--- Data section Enclosed Below ---

-- ==== Sys2Proof/Machine/VectorA.lean ====
section
/-! DEFINITION. ORVDX64: add, all and any, and, average and compare (`spec/46_orvdx_a.md`). -/

namespace Sys2Proof.Machine

/-- `lv.add.b` (R710). -/
def execLvAddB (d a b : RegNo) (s : State) : Out State :=
  gate (.lvAddB d a b) s (result d (zipB (· + ·) (s.reg a) (s.reg b)) s)

/-- `lv.add.h` (R711). -/
def execLvAddH (d a b : RegNo) (s : State) : Out State :=
  gate (.lvAddH d a b) s (result d (zipH (· + ·) (s.reg a) (s.reg b)) s)

/-- `lv.adds.b` (R712). -/
def execLvAddsB (d a b : RegNo) (s : State) : Out State :=
  gate (.lvAddsB d a b) s (result d (zipB addSatS (s.reg a) (s.reg b)) s)

/-- `lv.adds.h` (R713). -/
def execLvAddsH (d a b : RegNo) (s : State) : Out State :=
  gate (.lvAddsH d a b) s (result d (zipH addSatS (s.reg a) (s.reg b)) s)

/-- `lv.addu.b` (R714). -/
def execLvAdduB (d a b : RegNo) (s : State) : Out State :=
  gate (.lvAdduB d a b) s (result d (zipB (· + ·) (s.reg a) (s.reg b)) s)

/-- `lv.addu.h` (R715). -/
def execLvAdduH (d a b : RegNo) (s : State) : Out State :=
  gate (.lvAdduH d a b) s (result d (zipH (· + ·) (s.reg a) (s.reg b)) s)

/-- `lv.addus.b` (R716). -/
def execLvAddusB (d a b : RegNo) (s : State) : Out State :=
  gate (.lvAddusB d a b) s (result d (zipB addSatU (s.reg a) (s.reg b)) s)

/-- `lv.addus.h`, unsigned (C7) (R717). -/
def execLvAddusH (d a b : RegNo) (s : State) : Out State :=
  gate (.lvAddusH d a b) s (result d (zipH addSatU (s.reg a) (s.reg b)) s)

/-- `lv.all_eq.b` (R721). -/
def execLvAllEqB (d a b : RegNo) (s : State) : Out State :=
  gate (.lvAllEqB d a b) s (resultFlag d (allB .eq (s.reg a) (s.reg b)) s)

/-- `lv.all_eq.h` (R722). -/
def execLvAllEqH (d a b : RegNo) (s : State) : Out State :=
  gate (.lvAllEqH d a b) s (resultFlag d (allH .eq (s.reg a) (s.reg b)) s)

/-- `lv.all_ge.b` (R723). -/
def execLvAllGeB (d a b : RegNo) (s : State) : Out State :=
  gate (.lvAllGeB d a b) s (resultFlag d (allB .ge (s.reg a) (s.reg b)) s)

/-- `lv.all_ge.h` (R724). -/
def execLvAllGeH (d a b : RegNo) (s : State) : Out State :=
  gate (.lvAllGeH d a b) s (resultFlag d (allH .ge (s.reg a) (s.reg b)) s)

/-- `lv.all_gt.b` (R725). -/
def execLvAllGtB (d a b : RegNo) (s : State) : Out State :=
  gate (.lvAllGtB d a b) s (resultFlag d (allB .gt (s.reg a) (s.reg b)) s)

/-- `lv.all_gt.h` (R726). -/
def execLvAllGtH (d a b : RegNo) (s : State) : Out State :=
  gate (.lvAllGtH d a b) s (resultFlag d (allH .gt (s.reg a) (s.reg b)) s)

/-- `lv.all_le.b` (R727). -/
def execLvAllLeB (d a b : RegNo) (s : State) : Out State :=
  gate (.lvAllLeB d a b) s (resultFlag d (allB .le (s.reg a) (s.reg b)) s)

/-- `lv.all_le.h` (R728). -/
def execLvAllLeH (d a b : RegNo) (s : State) : Out State :=
  gate (.lvAllLeH d a b) s (resultFlag d (allH .le (s.reg a) (s.reg b)) s)

/-- `lv.all_lt.b` (R729). -/
def execLvAllLtB (d a b : RegNo) (s : State) : Out State :=
  gate (.lvAllLtB d a b) s (resultFlag d (allB .lt (s.reg a) (s.reg b)) s)

/-- `lv.all_lt.h` (R730). -/
def execLvAllLtH (d a b : RegNo) (s : State) : Out State :=
  gate (.lvAllLtH d a b) s (resultFlag d (allH .lt (s.reg a) (s.reg b)) s)

/-- `lv.all_ne.b` (R731). -/
def execLvAllNeB (d a b : RegNo) (s : State) : Out State :=
  gate (.lvAllNeB d a b) s (resultFlag d (allB .ne (s.reg a) (s.reg b)) s)

/-- `lv.all_ne.h` (R732). -/
def execLvAllNeH (d a b : RegNo) (s : State) : Out State :=
  gate (.lvAllNeH d a b) s (resultFlag d (allH .ne (s.reg a) (s.reg b)) s)

/-- `lv.and` (R733). -/
def execLvAnd (d a b : RegNo) (s : State) : Out State :=
  gate (.lvAnd d a b) s (result d (s.reg a &&& s.reg b) s)

/-- `lv.any_eq.b` (R734). -/
def execLvAnyEqB (d a b : RegNo) (s : State) : Out State :=
  gate (.lvAnyEqB d a b) s (resultFlag d (anyB .eq (s.reg a) (s.reg b)) s)

/-- `lv.any_eq.h` (R735). -/
def execLvAnyEqH (d a b : RegNo) (s : State) : Out State :=
  gate (.lvAnyEqH d a b) s (resultFlag d (anyH .eq (s.reg a) (s.reg b)) s)

/-- `lv.any_ge.b` (R736). -/
def execLvAnyGeB (d a b : RegNo) (s : State) : Out State :=
  gate (.lvAnyGeB d a b) s (resultFlag d (anyB .ge (s.reg a) (s.reg b)) s)

/-- `lv.any_ge.h` (R737). -/
def execLvAnyGeH (d a b : RegNo) (s : State) : Out State :=
  gate (.lvAnyGeH d a b) s (resultFlag d (anyH .ge (s.reg a) (s.reg b)) s)

/-- `lv.any_gt.b` (R738). -/
def execLvAnyGtB (d a b : RegNo) (s : State) : Out State :=
  gate (.lvAnyGtB d a b) s (resultFlag d (anyB .gt (s.reg a) (s.reg b)) s)

/-- `lv.any_gt.h` (R739). -/
def execLvAnyGtH (d a b : RegNo) (s : State) : Out State :=
  gate (.lvAnyGtH d a b) s (resultFlag d (anyH .gt (s.reg a) (s.reg b)) s)

/-- `lv.any_le.b` (R740). -/
def execLvAnyLeB (d a b : RegNo) (s : State) : Out State :=
  gate (.lvAnyLeB d a b) s (resultFlag d (anyB .le (s.reg a) (s.reg b)) s)

/-- `lv.any_le.h` (R741). -/
def execLvAnyLeH (d a b : RegNo) (s : State) : Out State :=
  gate (.lvAnyLeH d a b) s (resultFlag d (anyH .le (s.reg a) (s.reg b)) s)

/-- `lv.any_lt.b` (R742). -/
def execLvAnyLtB (d a b : RegNo) (s : State) : Out State :=
  gate (.lvAnyLtB d a b) s (resultFlag d (anyB .lt (s.reg a) (s.reg b)) s)

/-- `lv.any_lt.h` (R743). -/
def execLvAnyLtH (d a b : RegNo) (s : State) : Out State :=
  gate (.lvAnyLtH d a b) s (resultFlag d (anyH .lt (s.reg a) (s.reg b)) s)

/-- `lv.any_ne.b` (R744). -/
def execLvAnyNeB (d a b : RegNo) (s : State) : Out State :=
  gate (.lvAnyNeB d a b) s (resultFlag d (anyB .ne (s.reg a) (s.reg b)) s)

/-- `lv.any_ne.h` (R745). -/
def execLvAnyNeH (d a b : RegNo) (s : State) : Out State :=
  gate (.lvAnyNeH d a b) s (resultFlag d (anyH .ne (s.reg a) (s.reg b)) s)

/-- `lv.avg.b` (R746). -/
def execLvAvgB (d a b : RegNo) (s : State) : Out State :=
  gate (.lvAvgB d a b) s (result d (zipB average (s.reg a) (s.reg b)) s)

/-- `lv.avg.h` (R747). -/
def execLvAvgH (d a b : RegNo) (s : State) : Out State :=
  gate (.lvAvgH d a b) s (result d (zipH average (s.reg a) (s.reg b)) s)

/-- `lv.cmp_eq.b` (R751). -/
def execLvCmpEqB (d a b : RegNo) (s : State) : Out State :=
  gate (.lvCmpEqB d a b) s (result d (zipB (fun x y => repl 8 (relHolds .eq x y)) (s.reg a) (s.reg b)) s)

/-- `lv.cmp_eq.h` (R752). -/
def execLvCmpEqH (d a b : RegNo) (s : State) : Out State :=
  gate (.lvCmpEqH d a b) s (result d (zipH (fun x y => repl 16 (relHolds .eq x y)) (s.reg a) (s.reg b)) s)

/-- `lv.cmp_ge.b` (R753). -/
def execLvCmpGeB (d a b : RegNo) (s : State) : Out State :=
  gate (.lvCmpGeB d a b) s (result d (zipB (fun x y => repl 8 (relHolds .ge x y)) (s.reg a) (s.reg b)) s)

/-- `lv.cmp_ge.h` (R754). -/
def execLvCmpGeH (d a b : RegNo) (s : State) : Out State :=
  gate (.lvCmpGeH d a b) s (result d (zipH (fun x y => repl 16 (relHolds .ge x y)) (s.reg a) (s.reg b)) s)

/-- `lv.cmp_gt.b` (R755). -/
def execLvCmpGtB (d a b : RegNo) (s : State) : Out State :=
  gate (.lvCmpGtB d a b) s (result d (zipB (fun x y => repl 8 (relHolds .gt x y)) (s.reg a) (s.reg b)) s)

/-- `lv.cmp_gt.h` (R756). -/
def execLvCmpGtH (d a b : RegNo) (s : State) : Out State :=
  gate (.lvCmpGtH d a b) s (result d (zipH (fun x y => repl 16 (relHolds .gt x y)) (s.reg a) (s.reg b)) s)

/-- `lv.cmp_le.b` (R757). -/
def execLvCmpLeB (d a b : RegNo) (s : State) : Out State :=
  gate (.lvCmpLeB d a b) s (result d (zipB (fun x y => repl 8 (relHolds .le x y)) (s.reg a) (s.reg b)) s)

/-- `lv.cmp_le.h` (R758). -/
def execLvCmpLeH (d a b : RegNo) (s : State) : Out State :=
  gate (.lvCmpLeH d a b) s (result d (zipH (fun x y => repl 16 (relHolds .le x y)) (s.reg a) (s.reg b)) s)

/-- `lv.cmp_lt.b`, strict (C8) (R759). -/
def execLvCmpLtB (d a b : RegNo) (s : State) : Out State :=
  gate (.lvCmpLtB d a b) s (result d (zipB (fun x y => repl 8 (relHolds .lt x y)) (s.reg a) (s.reg b)) s)

/-- `lv.cmp_lt.h`, strict (C8) (R760). -/
def execLvCmpLtH (d a b : RegNo) (s : State) : Out State :=
  gate (.lvCmpLtH d a b) s (result d (zipH (fun x y => repl 16 (relHolds .lt x y)) (s.reg a) (s.reg b)) s)

/-- `lv.cmp_ne.b` (R761). -/
def execLvCmpNeB (d a b : RegNo) (s : State) : Out State :=
  gate (.lvCmpNeB d a b) s (result d (zipB (fun x y => repl 8 (relHolds .ne x y)) (s.reg a) (s.reg b)) s)

/-- `lv.cmp_ne.h` (R762). -/
def execLvCmpNeH (d a b : RegNo) (s : State) : Out State :=
  gate (.lvCmpNeH d a b) s (result d (zipH (fun x y => repl 16 (relHolds .ne x y)) (s.reg a) (s.reg b)) s)

end Sys2Proof.Machine
end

--- End of Enclosed Data section ---

■ **What the task requires**
When the word "allH" appears in a line of the listing, copy that line.

■ **Answer area**
  gate (.lvAllEqH d a b) s (resultFlag d (allH .eq (s.reg a) (s.reg b)) s)
  gate (.lvAllGeH d a b) s (resultFlag d (allH .ge (s.reg a) (s.reg b)) s)
  gate (.lvAllGtH d a b) s (resultFlag d (allH .gt (s.reg a) (s.reg b)) s)
  gate (.lvAllLeH d a b) s (resultFlag d (allH .le (s.reg a) (s.reg b)) s)
  gate (.lvAllLtH d a b) s (resultFlag d (allH .lt (s.reg a) (s.reg b)) s)
  gate (.lvAllNeH d a b) s (resultFlag d (allH .ne (s.reg a) (s.reg b)) s)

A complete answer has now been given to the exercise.